I've downloaded Intel IPP DMIP sample: ipp-samples.7.1.1.013. I built application\dmip_bench\ utility against IPP v7.1.1. It showed significant performance boost of DMIP flavor against IPP flavor.
I then refactored ModifyBrightness::DoIPP method to simply process image by rows, and parallelized this processing with Concurrency::parallel_for. Then I rebuild the solution with both _IPP_SEQUENTIAL_STATIC and _IPP_PARALLEL_DYNAMIC macros. And the results was unexpected.

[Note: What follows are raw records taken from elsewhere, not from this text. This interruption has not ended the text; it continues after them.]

/-- The bits of a result that packs three axes (R65). -/
theorem packAxes_getLsbD (axes : Axes) {g : Nat} (hg : g < 8) :
    (packAxes axes).getLsbD (16 + g) = axes.x.testBit g ∧
    (packAxes axes).getLsbD (8 + g) = axes.y.testBit g ∧
    (packAxes axes).getLsbD g = axes.z.testBit g := by
  unfold packAxes
  have past1 : ¬ 8 + g < 8 := by omega
  have past2 : ¬ 16 + g < 8 := by omega
  have shift : 16 + g - 8 = 8 + g := by omega
  have byte (v : Nat) : (BitVec.ofNat 8 v).getLsbD g = v.testBit g := by
    rw [BitVec.getLsbD_ofNat, decide_eq_true hg, Bool.true_and]
  refine ⟨?_, ?_, ?_⟩ <;> rw [BitVec.getLsbD_append, BitVec.getLsbD_append]
  · rw [if_neg past2, shift, if_neg past1, Nat.add_sub_cancel_left, byte]
  · rw [if_neg past1, Nat.add_sub_cancel_left, if_pos hg, byte]
  · rw [if_pos hg, byte]

/-- The bits of a result that holds one integer (R65). -/
theorem packValue_getLsbD (v : Nat) {i : Nat} (hi : i < 24) : (packValue v).getLsbD i = v.testBit i := by
  rw [packValue, BitVec.getLsbD_ofNat, decide_eq_true hi, Bool.true_and]

/-! ### The network, bit by bit -/

/-- The bits of the three axes that the interleave network gives (R80). -/
theorem ilEnc_testBit (n groups g : Nat) :
    (ilEnc n groups).x.testBit g = (decide (g < groups) && n.testBit (3 * g + 2)) ∧
    (ilEnc n groups).y.testBit g = (decide (g < groups) && n.testBit (3 * g + 1)) ∧
    (ilEnc n groups).z.testBit g = (decide (g < groups) && n.testBit (3 * g)) :=
  ⟨gather_testBit _ _ _, gather_testBit _ _ _, gather_testBit _ _ _⟩

/-- The three bits of one group of the de-interleave (R81). -/
theorem ilDec_testBit_group (axes : Axes) (groups g : Nat) :
    (ilDec axes groups).testBit (3 * g + 2) = (decide (g < groups) && axes.x.testBit g) ∧
    (ilDec axes groups).testBit (3 * g + 1) = (decide (g < groups) && axes.y.testBit g) ∧
    (ilDec axes groups).testBit (3 * g) = (decide (g < groups) && axes.z.testBit g) := by
  have div2 : (3 * g + 2) / 3 = g := by omega
  have div1 : (3 * g + 1) / 3 = g := by omega
  have lt2 : 3 * g + 2 < 3 * groups ↔ g < groups := by omega
  have lt1 : 3 * g + 1 < 3 * groups ↔ g < groups := by omega
  simp [ilDec_testBit, Nat.add_mod, div2, div1, lt2, lt1]

/-- The result of MENC and MENCH, bit by bit: the groups of `n` on the three axes (R80, R65). -/
theorem packAxes_ilEnc_getLsbD (n groups : Nat) {g : Nat} (hg : g < 8) :
    (packAxes (ilEnc n groups)).getLsbD (16 + g) = (decide (g < groups) && n.testBit (3 * g + 2)) ∧
    (packAxes (ilEnc n groups)).getLsbD (8 + g) = (decide (g < groups) && n.testBit (3 * g + 1)) ∧
    (packAxes (ilEnc n groups)).getLsbD g = (decide (g < groups) && n.testBit (3 * g)) := by
  obtain ⟨x, y, z⟩ := packAxes_getLsbD (ilEnc n groups) hg
  rw [x, y, z]
  exact ilEnc_testBit n groups g

/-- The result of MDEC and MDECH, bit by bit: the operand's three axes in groups (R81, R65). -/
theorem packValue_ilDec_getLsbD (opnd : Word24) (groups : Nat) {g : Nat} (hg : g < 8) :
    (packValue (ilDec (axesOperand opnd) groups)).getLsbD (3 * g + 2) =
      (decide (g < groups) && opnd.getLsbD (16 + g)) ∧
    (packValue (ilDec (axesOperand opnd) groups)).getLsbD (3 * g + 1) =
      (decide (g < groups) && opnd.getLsbD (8 + g)) ∧
    (packValue (ilDec (axesOperand opnd) groups)).getLsbD (3 * g) = (decide (g < groups) && opnd.getLsbD g) := by
  obtain ⟨x, y, z⟩ := axesOperand_testBit opnd hg
  rw [← x, ← y, ← z, packValue_getLsbD _ (by omega), packValue_getLsbD _ (by omega), packValue_getLsbD _ (by omega)]
  exact ilDec_testBit_group (axesOperand opnd) groups g

/-! ### The four commands -/

/-- Settles O16: the network's six groups of the shifted value. -/
theorem mencSpreadsTheShiftedValue : Obligations.MencSpreadsTheShiftedValue := by
  intro sel q ab s running
  refine ⟨packAxes (mencValue (value16Operand s.actOpnd) q.toNat), ?_, fun g hg => ?_⟩
  · rw [exec_of_singleResult _ _ s running (by simp [encode]) (by rw [ruleOf]), encode, qField_commandWord]
    rfl
  · rw [mencValue, value16Operand_eq, Nat.shiftLeft_eq]
    exact packAxes_ilEnc_getLsbD _ 6 hg

/-- Settles O17: the network's `algoBits` groups of the whole operand. -/
theorem menchSpreadsTheValue : Obligations.MenchSpreadsTheValue := by
  intro sel q ab s running
  refine ⟨packAxes (menchValue (value24Operand s.actOpnd) ab.toNat), ?_, fun g hg => ?_⟩
  · rw [exec_of_singleResult _ _ s running (by simp [encode]) (by rw [ruleOf]), encode, abField_commandWord]
    rfl
  · exact packAxes_ilEnc_getLsbD s.actOpnd.toNat ab.toNat hg

/-- Settles O18: six groups of the inverse network. -/
theorem mdecGathersSixBits : Obligations.MdecGathersSixBits := by
  intro sel q ab s running
  refine ⟨packValue (mdecValue (axesOperand s.actOpnd)), ?_, fun g hg => ?_⟩
  · rw [exec_of_singleResult _ _ s running (by simp [encode]) (by rw [ruleOf])]
    rfl
  · exact packValue_ilDec_getLsbD s.actOpnd 6 hg

/-- Settles O19: `algoBits` groups of the inverse network. -/
theorem mdechGathersAlgoBits : Obligations.MdechGathersAlgoBits := by
  intro sel q ab s running
  refine ⟨packValue (mdechValue (axesOperand s.actOpnd) ab.toNat), ?_, fun g hg => ?_⟩
  · rw [exec_of_singleResult _ _ s running (by simp [encode]) (by rw [ruleOf]), encode, abField_commandWord]
    rfl
  · exact packValue_ilDec_getLsbD s.actOpnd ab.toNat hg

/-! ### The round trips -/

/-- Two integers with the same three bits in every group are equal. -/
theorem eq_of_testBit_group {m n : Nat}
    (same : ∀ g, m.testBit (3 * g + 2) = n.testBit (3 * g + 2) ∧ m.testBit (3 * g + 1) = n.testBit (3 * g + 1) ∧
      m.testBit (3 * g) = n.testBit (3 * g)) : m = n := by
  apply Nat.eq_of_testBit_eq
  intro i
  obtain ⟨g, place⟩ : ∃ g, i = 3 * g + 2 ∨ i = 3 * g + 1 ∨ i = 3 * g := ⟨i / 3, by omega⟩
  obtain ⟨first, second, third⟩ := same g
  obtain rfl | rfl | rfl := place
  · exact first
  · exact second
  · exact third

/-- De-interleaving an interleaved value gives its low `3·groups` bits back (R86, R87). -/
theorem ilDec_ilEnc (groups v : Nat) : ilDec (ilEnc v groups) groups = v % 2 ^ (3 * groups) := by
  apply eq_of_testBit_group
  intro g
  have lt2 : 3 * g + 2 < 3 * groups ↔ g < groups := by omega
  have lt1 : 3 * g + 1 < 3 * groups ↔ g < groups := by omega
  simp [ilDec_testBit_group, ilEnc_testBit, Nat.testBit_mod_two_pow, lt2, lt1]

/-- An integer within `groups` bits has no bit from there on. -/
theorem decide_and_testBit_of_lt {x groups : Nat} (hx : x < 2 ^ groups) (g : Nat) :
    (decide (g < groups) && x.testBit g) = x.testBit g := by
  rw [← Nat.testBit_mod_two_pow, Nat.mod_eq_of_lt hx]

/-- Two triples of axes with the same bits are equal. -/
theorem Axes.eq_of_testBit {a b : Axes}
    (same : ∀ g, a.x.testBit g = b.x.testBit g ∧ a.y.testBit g = b.y.testBit g ∧ a.z.testBit g = b.z.testBit g) :
    a = b := by
  rw [Axes.mk.injEq]
  refine ⟨?_, ?_, ?_⟩ <;> apply Nat.eq_of_testBit_eq <;> intro g <;> obtain ⟨x, y, z⟩ := same g
  · exact x
  · exact y
  · exact z

/-- Interleaving a de-interleaved triple gives its axes back (R86). -/
theorem ilEnc_ilDec (groups : Nat) (axes : Axes) (hx : axes.x < 2 ^ groups) (hy : axes.y < 2 ^ groups)
    (hz : axes.z < 2 ^ groups) : ilEnc (ilDec axes groups) groups = axes := by
  apply Axes.eq_of_testBit
  intro g
  simp [ilEnc_testBit, ilDec_testBit_group, decide_and_testBit_of_lt, hx, hy, hz]

/-- Settles O20: the two round trips of the network. -/
theorem interleaveIsABijection : Obligations.InterleaveIsABijection := ⟨ilDec_ilEnc, ilEnc_ilDec⟩

/-- Settles O21: the shifted value fits the six groups. -/
theorem fixedModeRoundTrip : Obligations.FixedModeRoundTrip := by
  intro q v _ hq hv
  have fits : v * 2 ^ (16 - q) < 2 ^ 18 := calc
    v * 2 ^ (16 - q) < 2 ^ q * 2 ^ (16 - q) := Nat.mul_lt_mul_of_pos_right hv (Nat.two_pow_pos _)
    _ = 2 ^ 16 := by rw [← pow_add, Nat.add_sub_cancel' hq]
    _ < 2 ^ 18 := by decide
  rw [mdecValue, mencValue, ilDec_ilEnc, Nat.shiftLeft_eq, Nat.mod_mod, Nat.mod_eq_of_lt fits]

end Sys2Proof.Machine
end

section
/-! PROOFS. The statements of 41_hilbert_transform.md about the two transforms: each pass of one undoes a pass of the
other, and what their commands answer. -/

namespace Sys2Proof.Machine

/-! ### Triples of axes under exclusive or -/

/-- The exclusive or of two triples, axis by axis: every pass of the two transforms adds a triple this way. -/
def Axes.xor (X Y : Axes) : Axes := { x := X.x ^^^ Y.x, y := X.y ^^^ Y.y, z := X.z ^^^ Y.z }

/-- Every axis is in `[0, 2^a)` (R90). -/
def Axes.Below (a : Nat) (X : Axes) : Prop := X.x < 2 ^ a ∧ X.y < 2 ^ a ∧ X.z < 2 ^ a

/-- No axis has a bit below position `k`. -/
def Axes.ClearBelow (k : Nat) (X : Axes) : Prop := X.x % 2 ^ k = 0 ∧ X.y % 2 ^ k = 0 ∧ X.z % 2 ^ k = 0

@[simp] theorem Axes.get_xor (X Y : Axes) (ix : AxisIx) : (X.xor Y).get ix = X.get ix ^^^ Y.get ix := by
  cases ix <;> rfl

theorem Axes.xor_assoc (X Y Z : Axes) : (X.xor Y).xor Z = X.xor (Y.xor Z) := by
  simp only [Axes.xor, Nat.xor_assoc]

theorem Axes.xor_right_comm (X Y Z : Axes) : (X.xor Y).xor Z = (X.xor Z).xor Y := by
  simp only [Axes.xor, Nat.xor_right_comm]

theorem Axes.xor_xor_cancel_right (X Y : Axes) : (X.xor Y).xor Y = X := by
  simp only [Axes.xor, Nat.xor_xor_cancel_right]

theorem Axes.Below.xor {a : Nat} {X Y : Axes} (hX : X.Below a) (hY : Y.Below a) : (X.xor Y).Below a :=
  ⟨Nat.xor_lt_two_pow hX.1 hY.1, Nat.xor_lt_two_pow hX.2.1 hY.2.1, Nat.xor_lt_two_pow hX.2.2 hY.2.2⟩

theorem Axes.Below.mono {a b : Nat} {X : Axes} (hX : X.Below a) (hab : a ≤ b) : X.Below b :=
  have le : 2 ^ a ≤ 2 ^ b := Nat.pow_le_pow_right (by omega) hab
  ⟨hX.1.trans_le le, hX.2.1.trans_le le, hX.2.2.trans_le le⟩

theorem Axes.ClearBelow.mono {k m : Nat} {X : Axes} (hX : X.ClearBelow m) (hkm : k ≤ m) : X.ClearBelow k := by
  have dvd : 2 ^ k ∣ 2 ^ m := pow_dvd_pow 2 hkm
  simp only [ClearBelow, ← Nat.dvd_iff_mod_eq_zero] at hX ⊢
  exact ⟨dvd.trans hX.1, dvd.trans hX.2.1, dvd.trans hX.2.2⟩

theorem Axes.ClearBelow.get_mod {k : Nat} {X : Axes} (hX : X.ClearBelow k) (ix : AxisIx) : X.get ix % 2 ^ k = 0 := by
  obtain ⟨hx, hy, hz⟩ := hX
  cases ix
  · exact hx
  · exact hy
  · exact hz

theorem Axes.ClearBelow.get_testBit {k : Nat} {X : Axes} (hX : X.ClearBelow k) (ix : AxisIx) {i : Nat} (hi : i < k) :
    (X.get ix).testBit i = false := by
  simpa [Nat.testBit_mod_two_pow, hi] using congrArg (Nat.testBit · i) (hX.get_mod ix)

theorem Axes.lowBits_below (X : Axes) (a : Nat) : (X.lowBits a).Below a :=
  have pos := Nat.two_pow_pos a
  ⟨Nat.mod_lt _ pos, Nat.mod_lt _ pos, Nat.mod_lt _ pos⟩

theorem Axes.lowBits_of_below {a : Nat} {X : Axes} (hX : X.Below a) : X.lowBits a = X := by
  obtain ⟨hx, hy, hz⟩ := hX
  simp [Axes.lowBits, Nat.mod_eq_of_lt, hx, hy, hz]

/-! ### Exchange and invert -/

/-- The triple that is `v` on the first axis and 0 on the others. -/
def Axes.onFirst (v : Nat) : Axes := { x := v, y := 0, z := 0 }

/-- What exchanging the low `k` bits of the first axis and of axis `ix` changes: nothing when `ix` is the first. -/
def swapDelta (ix : AxisIx) (k : Nat) (X : Axes) : Axes :=
  match ix with
  | .first => .onFirst 0
  | .second => { x := (X.x ^^^ X.y) % 2 ^ k, y := (X.x ^^^ X.y) % 2 ^ k, z := 0 }
  | .third => { x := (X.x ^^^ X.z) % 2 ^ k, y := 0, z := (X.x ^^^ X.z) % 2 ^ k }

With _IPP_SEQUENTIAL_STATIC:
DMIP 1.5 Jul 12 2012
ippIP SSSE3 (v8) 7.1.1 (r37466) Sep 24 2012
ippCV SSSE3 (v8) 7.1.1 (r37466) Sep 24 2012
ippCC SSSE3 (v8) 7.1.1 (r37466) Sep 25 2012
Number of threads: 2
DMIP Modify Brightness example time 3.16375 msec slice 34
IPP Modify Brightness example time 1.85974 msec slice 467
Close the session
With _IPP_PARALLEL_DYNAMIC:
DMIP 1.5 Jul 12 2012
ippIP SSSE3 (v8) 7.1.1 (r37466) Sep 27 2012
ippCV SSSE3 (v8) 7.1.1 (r37466) Sep 27 2012
ippCC SSSE3 (v8) 7.1.1 (r37466) Sep 28 2012
Number of threads: 2
DMIP Modify Brightness example time 2.34378 msec slice 34
IPP Modify Brightness example time 6.75662 msec slice 467
Close the session
As you can see, manually parallelized version works better, than DMIP. Why?
I used Visual Studio 2010 for compilation. Under Windows 7 x64. Solution configuration was x86. I have Intel E6550 processor. I used an RGB 1200x467 image.
I attached modified sample. With compiled executables and output logs.